Where is the darn thing and how expensive is it to replace?


----------



## smj999smj (Jan 1, 2006)

Sounds like a bad "clutch switch" or the plastic button on the clutch pedal lever, rather than the "clutch relay," which is in the engine compartment relay box near the battery and runs about $15-20. The "clutch switch" can be seen at the top of the clutch pedal if you look up from under the dash. If it's just the switch, you can disconnect the harness connector from the switch and install a jumper wire between the two terminal to get it to start, but keep in mind it disables the safety feature and now the vehicle will start in gear with the clutch engaged if someone attempts to do so.
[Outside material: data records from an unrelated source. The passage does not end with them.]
-- ==== Sys2Proof/Machine/CascOps.lean ====
section
/-! DEFINITION. Pairs and cascades (13_pairs_and_cascades.md R382 to R412): roles, evidence, takeover, the standby's side of the
journal, full copies, hand-over, health, base-set sharing and moves. -/

namespace Sys2Proof.Machine

/-! ## Roles (R383, R384, R408) -/

/-- The pair-link port (R391). -/
def State.linkPort (s : State) : Nat := 16 + s.getF F.PAIR_CTRL_LINK_PORT

/-- The other unit's letter. -/
def State.otherLetter (s : State) : Nat := 1 - s.getF F.RADIO_CTRL_UNIT

/-- POPPY_FAULT.HB_LOST (R390). -/
def State.hbLost (s : State) : Bool := bitAt s.poppyFaultWord 1

/-- The PTP roles of the table of R408: SLAVE_EN, PRIMARY, BACKUP_EN, and whether the pair-link port is a master; values that the
table does not give stay. -/
def State.ptpPorts (s : State) : State :=
  let link := s.linkPort
  let up := s.getF F.CASC_UPLINK_PORT
  let master (b : Bool) (s : State) : State := s.setF F.TIME_B_MPORTS_MASTER (setBits (s.getF F.TIME_B_MPORTS_MASTER) link link (bit b))
  let slave (port : Nat) (s : State) : State :=
    ((s.setFlag F.TIME_B_PORT_SLAVE_EN true).setF F.TIME_B_PORT_PRIMARY port).ptpMove port
  match s.isLead, s.notActive with
  | true, false => master true (s.setFlag F.TIME_B_PORT_SLAVE_EN false)
  | true, true => master false (slave link s)
  | false, false => master true ((slave up s).setFlag F.TIME_B_PORT_BACKUP_EN false)
  | false, true => master false (((slave link s).setF F.TIME_B_PORT_BACKUP up).setFlag F.TIME_B_PORT_BACKUP_EN true)

/-- Domain B after a change of its ports (R101, R408): it re-enters ACQUIRE; with SLAVE_EN 0 it stays NONE. FROZEN is left only by
RESUME (R109). -/
def State.domBAgain (s : State) : State :=
  if !s.flag F.TIME_B_PORT_SLAVE_EN then s.domDiscard 2
  else
    match s.time.domB.state with
    | .none | .frozen => s
    | .acquire | .locked | .hold => (s.setDom 2 { s.time.domB with state := .acquire, good := 0 }).reselect

/-- PTP_AUTO at a change of role (R408). -/
def State.ptpAuto (s : State) : State := if s.flag F.CASC_CTRL_PTP_AUTO then s.ptpPorts.domBAgain else s

/-- End the planner's work when the unit stops being active (R403). -/
def State.planStop (s : State) : State :=
  let s1 := s.cancelQueue
  match s1.plan.search with
  | some x => { (s1.dtuUnpause 3 0).planEnd x { outcome := 9 } with plan := { s1.plan with search := none, shared := none } }
  | none => s1

/-- Enter a role: its event, its counts from zero, the PTP roles; ALONE waits for no confirmation (R399). -/
def State.setRole (s : State) (r : Nat) : State :=
  if s.role = r then s
  else
    let was := s.pairActive
    let s1 := ((s.setF F.PAIR_STAT_ROLE r).setF F.PAIR_STAT_NOEVID 0).raise 0x0F0 0
    let s2 := { s1 with pair := { s1.pair with startSf := 0, quietSf := 0, kaNow := true, blockSeen := false, handoff := none,
                                               handSent := false } }
    let s3 := if was && (r == 2 || r == 3) then s2.planStop else s2
    let s4 := if r = 4 then s3 else { s3 with pair := { s3.pair with unconf := [] } }.letGoIf fun _ => true
    s4.ptpAuto

/-! ## The standby's place in the journal (R397, R400) -/

/-- Ask for a full copy and enter SYNC (R383): the position in the journal is dropped. -/
def State.resyncAsk (s : State) : State :=
  let s1 := s.sendMsg 0x14 .partner 0 []
  ({ s1 with pair := { s1.pair with pos := none, beyond := [], jreqAt := none, handTo := none } }.setRole 2).raise 0x0F0 5

/-- Mark DOUBT on the unit's own records (R401 step 2). -/
def State.doubtOwn (s : State) : State :=
  (s.rsvs.filter fun r => r.member == s.member && !r.doubt).foldl (fun s r => s.rsvPut { r with doubt := true }) s

/-- A plan query as a firmware packet (R292, R402). -/
def planQuery (m : Nat) : List Nat := [m * 2 ^ 48 + 8 * 2 ^ 32] ++ pack7 [1, 0, 0, 0, 0, 0, 0, 0]

/-- Query every machine that has DOUBT records, then ask the lead for a snapshot (R401 step 5). -/
def State.askMachines (s : State) : State :=
  let who := (s.doubts.map fun r => r.machine).eraseDups
  (who.foldl (fun s m => s.postPacket (s.getF F.PAIR_QUERY_Q_QUEUE) .pair none (planQuery m)) s).snapAsk

/-- Two active units meet (R388). -/
def State.dualActive (s : State) : State :=
  let s1 := (s.bump F.PAIR_DUAL_COUNT).raise 0x0F0 2
  if s.getF F.RADIO_CTRL_UNIT = 1 then s1.resyncAsk else s1.doubtOwn.journalOpen.askMachines

/-- An active partner is shown (R383). -/
def State.partnerShown (s : State) : State :=
  if s.role = 1 then s.resyncAsk else if s.pairActive then s.dualActive else s

/-- The PRP counter advances by 0x1000 within the unit's range (R404). -/
def State.prpAdvance (s : State) : State :=
  let base := 0x8000 + 0x4000 * s.getF F.RADIO_CTRL_UNIT
  s.setF F.PAIR_PRP_NEXT_SEQ (base + (s.getF F.PAIR_PRP_NEXT_SEQ + 0x1000 - base) % 0x4000)
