/-- A native frame whose FCS is good (R277, R278, R282, R283). -/
def State.nativeRx (s : State) (n : Nat) (r : RxFrame) : State :=
  let b := r.bytes
  let w0 := wordAt b 0 % 65536
  let kind := bitsOf w0 13 10
  let seq := wordAt b 0 / 65536
  let src := leValue ((b.drop 4).take 6)
  let dst := leValue ((b.drop 10).take 6)
  let len := b.length
  let payload := (b.drop 16).take (len - 24)
  let tagOk (ident : Nat) : Bool := s.linkTag ident (r.start / 20000000) (b.take (len - 8)) == some ((b.drop (len - 8)).take 4)
  if 6 ≤ kind ∨ bitsOf w0 5 4 = 3 then s
  else if bitsOf w0 5 4 ≠ 2 then
    -- a frame of a unit: only a beacon says anything to a receiver that is no machine
    if !tagOk dst then s.airDiscard n (F.SECT_RX_TAG_COUNT n) else if kind = 2 ∧ dst = airAll then s.beaconRx payload else s
  else
    let block := (s.sect n).rx
    let named : Bool := match block with
      | some ⟨.rx m, f, c, _, _⟩ => decide (s.machIdent m = src) || !(decide (f ≤ r.start / 250000) && decide (r.start / 250000 < f + c))
      | _ => true
    match s.identMachine src with
    | none => s.airDiscard n (F.SECT_FOREIGN_COUNT n)
    | some m =>
      if !named && kind != 1 then s.airDiscard n (F.SECT_FOREIGN_COUNT n)
      else if !tagOk src then s.airDiscard n (F.SECT_RX_TAG_COUNT n)
      else if dst ≠ s.memberIdent then s
      else if kind = 1 then s.airAckRx n r m seq
      else if kind = 0 ∨ kind = 4 then
        match block with
        | some x => if x.slotsFrom (r.start / 250000) = 0 then s else s.airUplink n r x m false kind seq (s.machIdent m) (bitAt w0 9) payload
        | none => s
      else s

/-- End a Primrose association (R286). -/
def State.assocEnd (s : State) (m : Nat) : State := if (s.assocOf m).isNone then s else (s.setAssoc m none).raise 0x0B0 1

/-- The STATUS of an ASSOC_RESP (R286). -/
def State.assocStatus (s : State) (m : Nat) : Nat :=
  if !s.isPrimrose m then 2 else if !s.flag F.RADIO_PRIMROSE_ASSOC_EN then 3 else 0

/-- An ASSOC_REQ (R286): acknowledged, and answered in the machine's first TX block that may carry the answer. -/
def State.assocReq (s : State) (n : Nat) (r : RxFrame) (seq : Nat) (ackReq : Bool) (ident : Nat) : State :=
  match (s.sect n).rx with
  | some ⟨.contention true, f, c, _, _⟩ =>
    if r.start / 250000 < f ∨ f + c ≤ r.start / 250000 then s
    else
      let s1 := if ackReq then s.airAck n r 0 seq 0xFFFF false else s
      match s1.identMachine ident with
      | none => s1
      | some m =>
        let st := s1.assocStatus m
        let s2 := { s1 with radio := { s1.radio with reply := (s1.radio.reply.filter fun x => x.1 != m) ++ [(m, st)] } }
        if st ≠ 0 then s2
        else if (s2.assocOf m).isSome then s2.setAssoc m (some s2.now)
        else ((s2.setAssoc m (some s2.now)).bump F.RADIO_ASSOCS_COUNT).raise 0x0B0 0
  | _ => s

/-- A Primrose frame whose FCS is good (R285 to R287). -/
def State.primroseRx (s : State) (n : Nat) (r : RxFrame) : State :=
  let b := r.bytes
  let w0 := wordAt b 0 % 65536
  let kind := bitsOf w0 13 10
  let seq := bitsOf (wordAt b 0) 23 16
  let dst := wordAt b 4 % 65536
  let src := wordAt b 4 / 65536
  let payload := (b.drop 8).take (b.length - 12)
  if !s.flag F.RADIO_CTRL_PRIMROSE_EN || dst != 0xFFFE || !([0, 1, 4, 7, 9].elem kind) then s
  else if kind = 7 then (if src = 0xFFFF then s.assocReq n r seq (bitAt w0 9) (leValue (payload.take 6)) else s)
  else
    match s.shortMachine src with
    | none => s.airDiscard n (F.SECT_FOREIGN_COUNT n)
    | some m =>
      let s1 := s.setAssoc m (some s.now)
      if kind = 1 then s1.airAckRx n r m seq
      else if kind = 9 then (if bitAt w0 9 then s1.airAck n r m seq src false else s1).assocEnd m
      else
        match (s1.sect n).rx with
        | some x =>
          if x.slotsFrom (r.start / 250000) = 0 then s1
          else
            match x.kind with
            | .rx named => if named = m then s1.airUplink n r x m true kind seq src (bitAt w0 9) payload else s1.airDiscard n (F.SECT_FOREIGN_COUNT n)
            | _ => s1.airUplink n r x m true kind seq src (bitAt w0 9) payload
        | none => s1

/-- PROTO and KIND of a received frame's first bytes. -/
def RxFrame.proto (r : RxFrame) : Nat := bitsOf (wordAt r.bytes 0) 15 14
def RxFrame.kind (r : RxFrame) : Nat := bitsOf (wordAt r.bytes 0) 13 10

/-- The slot's edge lies in the interval of output time jumped over last (R270). -/
def State.slotJumped (s : State) (slot : Nat) : Bool :=
  match s.time.jump with
  | some (a, b) => decide (a ≤ slot * 250000) && decide (slot * 250000 < b)
  | none => false

/-- The frame with the path delay off its stamp (R265). -/
def State.airStamp (s : State) (n : Nat) (r : RxFrame) : RxFrame := { r with start := r.start - s.getF (F.SECT_COMP_RX_NS n) }

/-- A received frame, stamped by its sector (R262, R265, R268, R270, R281 to R283): a frame of a slot whose edge passed while the links were down, or was jumped over, is not received. -/
def State.airReceive (s : State) (n : Nat) (r0 : RxFrame) : State :=
  let r := s.airStamp n r0
  let len := r.bytes.length
  let slot := r.start / 250000
  if !s.sectRunning n || decide (s.taiNs < r0.start) || ((s.sect n).back.map fun b => decide (slot ≤ b)).getD false || s.slotJumped slot then s
  else if !([6, 12, 24].elem r.rate) || r.wide != s.wide10 n then s.bump (F.SECT_RX_PHY_COUNT n)
  else if len ≤ 23 then s.airDiscard n (F.SECT_RUNT_COUNT n)
  else if 2049 ≤ len then s.airDiscard n (F.SECT_GIANT_COUNT n)
  else
    let left := ((s.sect n).rx.map fun b => b.slotsFrom slot).getD 0
    if left ≠ 0 ∧ !s.airFits n r.rate len (bitAt (wordAt r.bytes 0) 9) left then s.bump (F.SECT_OVERLONG_COUNT n)
    else if crc32 (r.bytes.take (len - 4)) ≠ leValue (r.bytes.drop (len - 4)) then s.airDiscard n (F.SECT_RX_FCS_COUNT n)
    else if r.proto = 2 then s.nativeRx n r
    else if r.proto = 1 then s.primroseRx n r
    else s

end Sys2Proof.Machine
end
The plunger of the switch may press against a plastic button that is pressed into the pedal lever, similar to the brake switch. Sometimes these buttons break or fall out, so it may be something you want to check. The plastic button is about $5-7 from Nissan and I haven't replaced a clutch switch in a long time, but that shouldn't be to expensive and may be available on the aftermarket.


----------



## jp2code (Jun 2, 2011)

By-Pass it like this:


----------



## SPEEDO (Jun 9, 2003)

as smj said, it probably the switch or contact on the pedal


----------



## smj999smj (Jan 1, 2006)

^^^That's to bypass the relay^^^. To bypass the switch, you need to get under the dash an unplug the clutch safety switch and jump the harness connector terminals.


----------



## jp2code (Jun 2, 2011)

The switch holds up pretty good.

The relay is prone to going out quickly.

My money is on the relay being dead.


----------



## smj999smj (Jan 1, 2006)

I agree that the relay is more prone to failure. The one thing that would lean me towards the clutch safety switch is where the OP states, "_I had to make sure the clutch was really all the way down to the floor before the starter would engage. Now it won't start at all._" The fact that the distance that the pedal is depressed in relation to the vehicle starting makes me think the problem in this case may be at the switch. Hopefully he can get it fixed and let us know!


----------



## Azazel (May 3, 2009)

I had the same problem on my truck. Push clutch in and it wouldn't do anything like I didn't have clutch pushed in. I could hear relay click. I bypass button under clutch pedal and still didn't start. It turned out to be my starter, went completely out without any of normal signs of bad starter.


----------